DRNDEF is a two-part system. First, a deep perception module observes LIDAR point clouds and identifies features that are good for localization (e.g., poles, tree trunks), using no explicit supervision. Then, a model-predictive control (MPC) planner generates feasible trajectories that steer the vehicle toward these “drift-reducing” features, while also accounting for dynamic obstacles and motion smoothness.

My main contributions were on the perception side. The LIDAR pointclouds were down-projected to 2D range images (where each pixel describes the depth of the point in the pointcloud). This was done with PyTorch DataLoaders to efficiently use the downprojections for training.
Then, I helped design a directional triplet ranking loss that trains a CNN to rank range images (2D projections of LIDAR scans) based on the drift they cause downstream in LOAM (a standard LIDAR SLAM system). This avoids the instability of directly regressing drift values and instead lets the model learn relative comparisons between nearly identical inputs. To make the output interpretable, we used GradCAM to extract activation maps, letting us visualize which parts of the scene the model thought were most useful for reducing drift. These maps became targets for the MPC planner.

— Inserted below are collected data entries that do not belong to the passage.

-- ==== Sys2Proof/Tests/Slice0.lean ====
section
/-! SUPPORT. The author's tests: an ill-formed command per check of `Instr.wf`, the worked examples of the manual, and for every statement with
hypotheses a witness per clause: a concrete state and operands that meet all its hypotheses together. -/

open Sys2Proof Sys2Proof.Machine

namespace Sys2Proof.Tests

set_option Elab.async false

/-! ### States the tests start from -/

/-- A session at a level, its last frame 4 096 000 ticks after the start of the count. -/
def sess (level : Nat) : Session := ⟨level, none, 4096000, [], false⟩

/-- A connection of a pair: 30 s interval, map of the 868 MHz defaults. -/
def conn : Conn := ⟨7680, 0, 4, 1, 2, 6, 0x00FC000000000000, 0, none⟩

/-- A neighbour with that connection. -/
def peer (identity : Nat) : Nbr := { Nbr.fresh identity 77 with heard := 4096000, conn := some conn }

/-- Full mode with every source, each route's session at L4, both counts running: 125 s on the trimmed count, 2024-01-01 on the binary one. -/
def full : State := { State.reset with
  pw := { State.reset.pw with mode := .full, transportSet := false, bus := true, field := true, vbk := true }
  rtc := { State.reset.rtc with bin := 757382400 * 2 ^ 48, tk := 125 * 2 ^ 48, valid := true }
  ports := { State.reset.ports with sessions := [(1, sess 4), (2, sess 4), (3, sess 4), (4, sess 4), (9, sess 4)], inReset := [(1, false), (2, false), (3, false)], vic := .ready }
  ly := { State.reset.ly with tracker := true, steady := true }
  tdc := { State.reset.tdc with calTick := 4096000, cals := [(0, ⟨0, 3000, 1, true⟩), (1, ⟨0, 3000, 1, true⟩)] }
  radio := { State.reset.radio with grove := 5, nbrs := [(0, peer 9), (5, peer 10)], stems := [(5, ⟨10, 77, false, 1, 0, [], none⟩)] } }

/-- The same as a stem of grove 5, short id 3; as the crown of grove 6. -/
def stem : State := setMany full [(Obj.GroveRole, 1), (Obj.GroveShortId, 3)]
def crown : State := setMany full [(Obj.GroveRole, 2), (Obj.GroveId, 6)]

/-- The row of a key. -/
def rowAt (k : Nat) : ObjDef := (rowOf k).getD ⟨0, 0, 0, 0, false, .r, false, 0, .any, none, .all, [], []⟩

/-- A host's frame with flags, CRC in place. -/
def flagged (flags : BitVec 4) (op : Op) (tag key : Nat) (data : List Byte) : Frame :=
  let f : Frame := { hostFrame op tag key data with flags := flags }
  { f with crc := BitVec.ofNat 16 (crc16 (frameBytes op f)) }

/-- A sealed frame on air (R571, R572). -/
def aired (key identity : Nat) (control : Byte) (grove : BitVec 16) (dst src : Byte) (counter : BitVec 32) (pay : List Byte) : AirFrame :=
  let x := Aes.ccmSeal key (nonceOf identity counter.toNat control.toNat)
    (nums (macHeader control.toNat grove.toNat dst.toNat src.toNat counter.toNat 0x80)) (nums pay)
  ⟨control, grove, dst, src, counter, 0x80, bytes x.1, bytes x.2, true, -80⟩

/-- A request that waits at the store front. -/
def waits (q : Requester) (stamp : Nat) : Waiting := ⟨q, stamp, 0, 1, false, .setKey Obj.LongWaitThreshold 20, false⟩

/-- `full` with a part of it changed. -/
def inFlash (s : State) (f : Flash → Flash) : State := { s with flash := f s.flash }
def inTdc (s : State) (f : Tdc → Tdc) : State := { s with tdc := f s.tdc }
def inElec (s : State) (f : Elec → Elec) : State := { s with elec := f s.elec }
def inRadio (s : State) (f : Radio → Radio) : State := { s with radio := f s.radio }

/-- The Lysef master running, with its state changed. -/
def inMaster (s : State) (f : LyMaster → LyMaster) : State := { s with lm := { f s.lm with running := true } }

/-- The SPI host holds an open sequence. -/
def spiSeq (l : List Staged) : State := { full with ports := { full.ports with seqs := [(1, ⟨.spi, l, 0⟩)] } }

/-- Two staged WRITEs. -/
def staged2 : List Staged := [⟨false, Obj.LongWaitThreshold, [0, 20]⟩, ⟨false, Obj.UsableFraction, [2, 0]⟩]

/-- The SPI host locked out on its third failure, 100 ms after the first, now 10⁶ s of uptime. -/
def lockedOut : State := { full with
  rtc := { full.rtc with tk := 10 ^ 6 * 2 ^ 48 }
  ports := { full.ports with sessions := [(1, ⟨0, none, 0, [(2, 100), (2, 1738), (2, 3377)], true⟩)] } }

/-- All three ports in reset. -/
def resetting : State := { full with ports := { full.ports with inReset := [(1, true), (2, true), (3, true)] } }

/-- A tick that is a multiple of every `ConversionInterval`. -/
def evenTick : State := { full with rtc := { full.rtc with tk := 3600 * 2 ^ 48 } }

/-- A fresh grant with hits and an LF edge stamp. -/
def grantOf (q : TimerReq) (hits : List Hit) (stamp : Option LfStamp) : Grant := ⟨q, stamp, hits, false, false, [], none, 8⟩

/-- What a command leaves of a state, and what an LF edge leaves; the state itself where it stops. -/
def run (c : Instr) (s : State) : State := match exec c s with
  | .next t => t
  | _ => s
def edge (s : State) : State := match step s with
  | .next t => t
  | _ => s

/-- Which outcome a command has. -/
def isNext (o : Host.Outcome State Fault Refusal) : Bool := match o with
  | .next _ => true
  | _ => false
def isFactory (o : Host.Outcome State Fault Refusal) : Bool := match o with
  | .refused .factoryUndescribed => true
  | _ => false

theorem run_eq {c : Instr} {s : State} (h : isNext (exec c s) = true) : exec c s = .next (run c s) := by
  unfold run; cases hc : exec c s <;> simp_all [isNext]

theorem edge_eq {s : State} (h : isNext (step s) = true) : step s = .next (edge s) := by
  unfold edge; cases hc : step s <;> simp_all [isNext]

theorem factory_eq {c : Instr} {s : State} (h : isFactory (exec c s) = true) : exec c s = .refused .factoryUndescribed := by
  cases hc : exec c s with
  | refused x => cases x <;> simp_all [isFactory]
  | _ => simp_all [isFactory]

/-- A Lysef cell of 104 µs: its mark is twice as long as its space for a 1, half as long for a 0. -/
def bitCell (b : Bool) : LyCell := if b then ⟨34722, 69444⟩ else ⟨69444, 34722⟩

/-- The cells of bytes on the bus, the sync cell not among them. -/
def lyCells (b : List Byte) : List LyCell := (bitsOfBytes b).map bitCell

/-- The bytes of an access frame with its CRC. -/
def wireBytes (op : Op) (f : Frame) : List Byte := frameBytes op f ++ bytesOf 2 f.crc.toNat

/-- A read cell in which a slave sinks 30 mA over the baseline (LSNS at 100 mV per A), and one in which none does. -/
def readCell (zero : Bool) : LsnsRead := if zero then ⟨500, 1000000⟩ else ⟨500, 500⟩

/-- What the answers to a search show of one device's key; the n read cells of a number. -/
def keyCells (key : Nat) : List LsnsRead := (List.range 64).flatMap (fun i => [readCell (!bitOf key (63 - i)), readCell (bitOf key (63 - i))])
def numCells (n v : Nat) : List LsnsRead := (List.range n).map (fun i => readCell (!bitOf v (n - 1 - i)))

/-- No faults found in the flash. -/
def clean : FlashFaults := ⟨[], [], false, [], [], [], [], [], [], []⟩

/-- A JOIN_ACCEPT's payload up to its MIC, with an answer code: the map of `conn`, leaf 5, time 345. -/
def joinHead (s : State) (code : Byte) : List Byte :=
  bytesOf 8 (obj s Obj.DeviceIdentity) ++ [code, 7] ++ bytesOf 4 7680 ++ bytesOf 4 100 ++
    bytesOf 8 0x00FC000000000000 ++ [0, 1, 2, 6, 5] ++ bytesOf 8 345

/-! ### Well-formedness: one ill-formed command per check -/

theorem test_wf_route : (Instr.status (.grove 257) (hostFrame .status 0 0 [])).wf = false := by decide +kernel
theorem test_wf_frame : (Instr.write .spi (hostFrame .write 0 Obj.LongWaitThreshold (List.replicate 251 0)) false).wf = false := by decide +kernel
theorem test_wf_airPayload : (Instr.dataMailbox ⟨0x4C, 6, 3, 0, 1, 0x80, List.replicate 256 0, [], true, -80⟩).wf = false := by decide +kernel
theorem test_wf_airMic : (Instr.dataMailbox ⟨0x4C, 6, 3, 0, 1, 0x80, [], List.replicate 9 0, true, -80⟩).wf = false := by decide +kernel
theorem test_wf_rise : (Instr.noonPass []).wf = false := by decide +kernel
theorem test_wf_unit : (Instr.rawProgram 204 0 0).wf = false := by decide +kernel
theorem test_wf_word : (Instr.rawProgram 203 512 0).wf = false := by decide +kernel
theorem test_wf_tag : (Instr.heldResponseReady .spi 4).wf = false := by decide +kernel
theorem test_wf_mask : (Instr.inventory false none 65 0).wf = false := by decide +kernel
theorem test_wf_role : (Instr.sensorDisagree 4).wf = false ∧ (Instr.standbyReleased 0).wf = false := by decide +kernel
theorem test_wf_peer : (Instr.linkLost 257).wf = false := by decide +kernel
theorem test_wf_data : (Instr.groveSend .spi (List.replicate 251 0)).wf = false := by decide +kernel

/-- A well-formed command passes. -/
theorem test_wf_good : (Instr.read (.grove 256) (hostFrame .read 0 Obj.OptionFuses []) false).wf = true ∧ (Instr.rawProgram 203 511 0).wf = true := by
  decide +kernel

/-! ### The worked examples of the manual -/

/-- The bytes a route was answered last. -/
def lastBytes (t : State) (r : Route) : Option (List Byte) := (mfind t.ports.out r.num).map respBytes

/-- What a command leaves of a state, none where it stops. -/
def after {α : Type} (c : Instr) (s : State) (f : State → α) : Option α :=
  match exec c s with
  | .next t => some (f t)
  | _ => none

/-- The check value of CRC-16/CCITT-FALSE, "123456789" (R158). -/
theorem test_crc_check : crc16 [0x31, 0x32, 0x33, 0x34, 0x35, 0x36, 0x37, 0x38, 0x39] = 0x29B1 := by decide +kernel

/-- Chapter 05, reading `OptionFuses`: the request is 10 00 10 02 00 00 61 53. -/
theorem test_optionFuses_request :
    frameBytes .read (hostFrame .read 0 Obj.OptionFuses []) = [0x10, 0x00, 0x10, 0x02, 0x00, 0x00] ∧
    (hostFrame .read 0 Obj.OptionFuses []).crc = 0x6153 := by decide +kernel

/-- Chapter 05, reading `OptionFuses`: the response on an XQ40-LE. -/
theorem test_read_optionFuses :
    after (.read .spi (hostFrame .read 0 Obj.OptionFuses []) false) full (lastBytes · .spi)
      = some (some [0x00, 0x00, 0x10, 0x02, 0x00, 0x04, 0x00, 0x00, 0x00, 0x1D, 0xF6, 0xF4]) := by decide +kernel

/-- Table 16.5, step 3: PENDING for tag 0. -/
theorem test_read_pending :
    after (.read .spi (hostFrame .read 0 Obj.OptionFuses []) true) full (lastBytes · .spi)
      = some (some [0x01, 0x00, 0x10, 0x02, 0x00, 0x00, 0x3E, 0x77]) := by decide +kernel

/-- Table 16.5, steps 6 and 8: the NOP 90 01 00 00 00 00 6A E5 and its response. -/
theorem test_nop :
    after (.nop .spi ⟨0, 1, 0, 0, 0, [], 0x6AE5, none, true, false⟩) full (lastBytes · .spi)
      = some (some [0x00, 0x01, 0x00, 0x00, 0x00, 0x00, 0xA4, 0x41]) := by decide +kernel

/-- Chapter 08, from vernier counts to a stamp: F = 0x760C, coarse 2445, result word 0x80012CA0098D760C. -/
theorem test_vernier :
    (hitResult ⟨12502, 25006, 4, true⟩ 0 2447 4810).coarse = 2445 ∧ (hitResult ⟨12502, 25006, 4, true⟩ 0 2447 4810).fraction = 0x760C ∧
    resultWord (0, hitResult ⟨12502, 25006, 4, true⟩ 0 2447 4810) = 0x80012CA0098D760C := by decide +kernel

/-- Chapter 04, compensation at −10 °C: +4214. -/
theorem test_parabola : parabola (-1000) 2460 (-352) = 4214 := by decide +kernel

/-- Chapter 03, budget after three years: 11 797 nA. -/
theorem test_allowedCurrent :
    allowedCurrent (setMany { full with rtc := { full.rtc with bin := 1096 * 86400 * 2 ^ 48 } }
      [(Obj.BatteryCapacity, 2400), (Obj.UsableFraction, 650), (Obj.TargetLifetime, 5844), (Obj.BatteryInstalledTime, 0), (Obj.ChargeUsed, 215700000)])
      = 11797 := by decide +kernel

/-- R83 and R84: 2.13 V for 33 payload words on 22 µF (rounded up to whole mV). -/
theorem test_reserve : requiredMv 22 33 = 2129 := by decide +kernel

/-- Chapter 09: D and the actual frequency of 1 MHz, 2 MHz and 150 kHz. -/
theorem test_dividers : dividerOf 1000000 = 8 ∧ dividerOf 2000000 = 4 ∧ dividerOf 150000 = 53 ∧ actualFrequency 150000 = 150943 := by decide +kernel

/-- Chapter 10, from transit times to a volume increment. -/
theorem test_flow :
    rawFlow 314159 40871 1012400 = 12999208 ∧ toMlh 12999208 = 46797 ∧ segError [(25000, 1800), (100000, 600)] 46797 = 1451 ∧
    toMlh 13018070 = 46865 ∧ increment 13018070 32768 = 13018070 := by decide +kernel

/-- Chapter 12, one electricity block: 991 005 536 µJ and 991 008 mW at `HfCorrection` +2.5 ppm. -/
theorem test_block :
    blockEnergy (222932231448000 * 2 ^ 48) 59664250 298023224 9999975000 = 991005536 ∧ blockPower 991005536 4000 9999975000 = 991008 := by decide +kernel

/-- Chapter 12: 25.300 kWh of heat against 7.150 kWh of electricity is stored as 231 897. -/
theorem test_cop :
    obj (copAtLatch { setMany full [(Obj.HeatEnergy, 25300000), (Obj.ElecEnergyImport 1, 7150000)] with
      elec := { full.elec with heat0 := 0 } }) Obj.CopCumulative = 231897 := by decide +kernel

/-- Chapter 13, calendar from binary time. -/
theorem test_calendar :
    calendarBytes { setMany full [(Obj.LocalOffset, 4)] with rtc := { full.rtc with bin := 800000000 * 2 ^ 48 } }
      = [0x20, 0x25, 0x05, 0x08, 0x07, 0x13, 0x20] := by decide +kernel

/-- Chapter 13, one loop step: a rate error of 136 takes `RtcLoopTrim` from +25 to −43. -/
theorem test_loopStep :
    objI 4 (rateError (setI 4 full Obj.RtcLoopTrim 25) 136) Obj.RtcLoopTrim = -43 ∧
    objI 4 (rateError (setI 4 full Obj.RtcLoopTrim 25) 136) Obj.LastRateError = 136 := by decide +kernel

On the planning side, we implemented a CEM-based MPC that samples hundreds of trajectories in parallel, scores them based on proximity to these features and standard motion cost, and updates its distribution in a receding-horizon loop. The planner was GPU-accelerated and written in JAX for speed.
I took charge of evalutions by running experiments in diverse CARLA scenes, both static and with moving traffic. Compared to LADFN (our previous RL-based approach), DRNDEF was faster, more stable, and more generalizable. It reduced localization drift by up to 76.76% with only minor increases (often <2%) in control cost. Importantly, it handled cases where semantic differences mattered—moving towards platforms and poles even when trees had higher edge density, something LADFN’s geometry-based heuristics couldn’t distinguish.
This project taught me a lot about how learned perception and classical control can work together, and how explainability tools like GradCAM can be more than just visual aids—they can become functional components in a control pipeline.